Characteristic length, characteristic time and complexity of the process Different physical processes (starting from elementary particles or even below to the universe itself) have different length scales $L$ and different characteristic times $T$. Larger processes tend to live at slower pace (very roughly, for electron orbitals it is $(10^{-10}\text{m},10^{-15}\text{s})$ while for stars - $(10^{11}\text{m},10^{12}\text{s})$).
But going into details, objects of the same size have different characteristic times. For example, a human time scale (from 'blink of an eye' (100ms) to the lifespan (70ys)) is much shorter that for a rock of the same size.
The question is if such a relation (i.e. $T$ vs. $L$) is related to complexity of a process (either in terms of precision/robustness of it, long range correlations, or structure of interactions between its components)?
Any 2D plot of "time scale" vs "length scale" of different processes would be appreciated.
 A: There is absolutely no relation between the length/time scale relation and the complexity of the phenomenon. The graph you are looking for has a log-axis for L and for T, and a black region for $L>T/c$ which is the speed-of-light bound on the allowed time scales for change in a system of size L. You can make complexity happen in our universe in the biological region, which will be around the heartrate/mass power-law for animals. T
Humans live far away from this boundary, but unstable elemetary particles are mostly right on it. But there is no relation between these natural scales and the complexity of a process. A supernova core collapse is a very simple phenomenon in terms of biology, but it happens quickly for a huge object, and the time scale for cellular division can be slowed down by freezing and thawing, without changing the inherent complexity of the process. 
The rule of thumb is that you can make complexity happen in our universe in the biological region, which will be around the heartrate/mass power-law for animals.
A: It might be useful to think about how fundamental particles combine step by step into more complex patterns (for lack of a better word), what constraints there are on these with regards to time (stability) and how much energy is involved (total conversion vs chemistry, for example).

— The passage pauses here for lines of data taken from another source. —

-- ==== Sys2Proof/Machine/Memory.lean ====
section
/-! DEFINITION. The memory as a list of cells in one canonical form (20_memory.md R30; log 3): addresses strictly rising, and no
cell equal to `unlistedByte`, what an unlisted address reads as. The same form serves the 8089's private I/O space. -/

namespace Sys2Proof.Machine

/-- What an address that is not listed reads as. DESIGN CHOICE, unsafe (log 3): D7 leaves the contents at power-on open. -/
def unlistedByte : Byte := 0

/-- The byte at an address. -/
def Memory.read (m : Memory) (a : Nat) : Byte :=
  match m with
  | [] => unlistedByte
  | (b, v) :: rest => if a = b then v else Memory.read rest a

/-- Store a byte, keeping the canonical form. -/
def Memory.write (m : Memory) (a : Nat) (v : Byte) : Memory :=
  match m with
  | [] => if v = unlistedByte then [] else [(a, v)]
  | (b, w) :: rest =>
    if a < b then
      if v = unlistedByte then (b, w) :: rest else (a, v) :: (b, w) :: rest
    else if a = b then
      if v = unlistedByte then rest else (a, v) :: rest
    else (b, w) :: Memory.write rest a v

/-- Every listed address is above `n`. -/
def Memory.above (n : Nat) (m : Memory) : Bool :=
  match m with
  | [] => true
  | (b, _) :: _ => n < b

/-- The canonical form: addresses strictly rise, no cell holds `unlistedByte`. -/
def Memory.wf (m : Memory) : Bool :=
  match m with
  | [] => true
  | (b, v) :: rest => v != unlistedByte && Memory.above b rest && Memory.wf rest

/-- The byte a port presents, if any (R47): the cells of `IoSpace.inputs`. -/
def presented (cells : List Host.Cell) (p : Nat) : Option Byte :=
  match cells with
  | [] => none
  | (q, v) :: rest => if p = q then some v else presented rest p

/-- Let a port present a byte, by rising port number. -/
def present (cells : List Host.Cell) (p : Nat) (v : Byte) : List Host.Cell :=
  match cells with
  | [] => [(p, v)]
  | (q, w) :: rest =>
    if p < q then (p, v) :: (q, w) :: rest
    else if p = q then (p, v) :: rest
    else (q, w) :: present rest p v

/-! ## Draws of free values (log 5) -/

/-- Count one draw. -/
def State.draw (s : State) : State := { s with fresh := s.fresh + 1 }

/-- A free byte. -/
def drawByte (s : State) : Byte × State := (Config.freeByte s.fresh, s.draw)
/-- A free word. -/
def drawWord (s : State) : Word × State := (Config.freeWord s.fresh, s.draw)
/-- A free bit. -/
def drawBit (s : State) : Bool × State := (Config.freeBit s.fresh, s.draw)
/-- A free temporary real. -/
def drawReal (s : State) : TempReal × State := (Config.freeReal s.fresh, s.draw)

/-- Record a bus event (R47). -/
def State.event (e : BusEvent) (s : State) : State :=
  { s with io := { s.io with trace := e :: s.io.trace } }

/-- Raise a refusal from inside a bus access: the first one stands. -/
def State.refuse (r : Refusal) (s : State) : State :=
  { s with stop := s.stop.or (some r) }

/-- `is186` of 00_scope.md R7. -/
def State.is186 (s : State) : Bool := s.cfg.is186

end Sys2Proof.Machine
end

We have a number of fundamental particles, most of which are too unstable to give rise to complex phenomena (the top quark doesn't even form hadrons) and some of which don't interact much (neutrinos, possibly WIMP dark matter). What we do have to work with is up and down quarks that form hadrons and electrons that with them form electrically neutral atoms.
Not all atoms are stable for long times. Those that are can interact chemically, forming larger, more complex structures. Chemical processes are slower, less energetic and happen over larger distances than interactions between fundamental particles.
The next step in complexity isn't necessarily obvious, but I'd suggest self-replicators (life) as the logical one. We don't know what the smallest or least complex possible self-replicator would be, but the smallest known bacteria are far larger than single molecules.
I don't know if this is much of an answer, but it might be a sketch for how to think about an answer.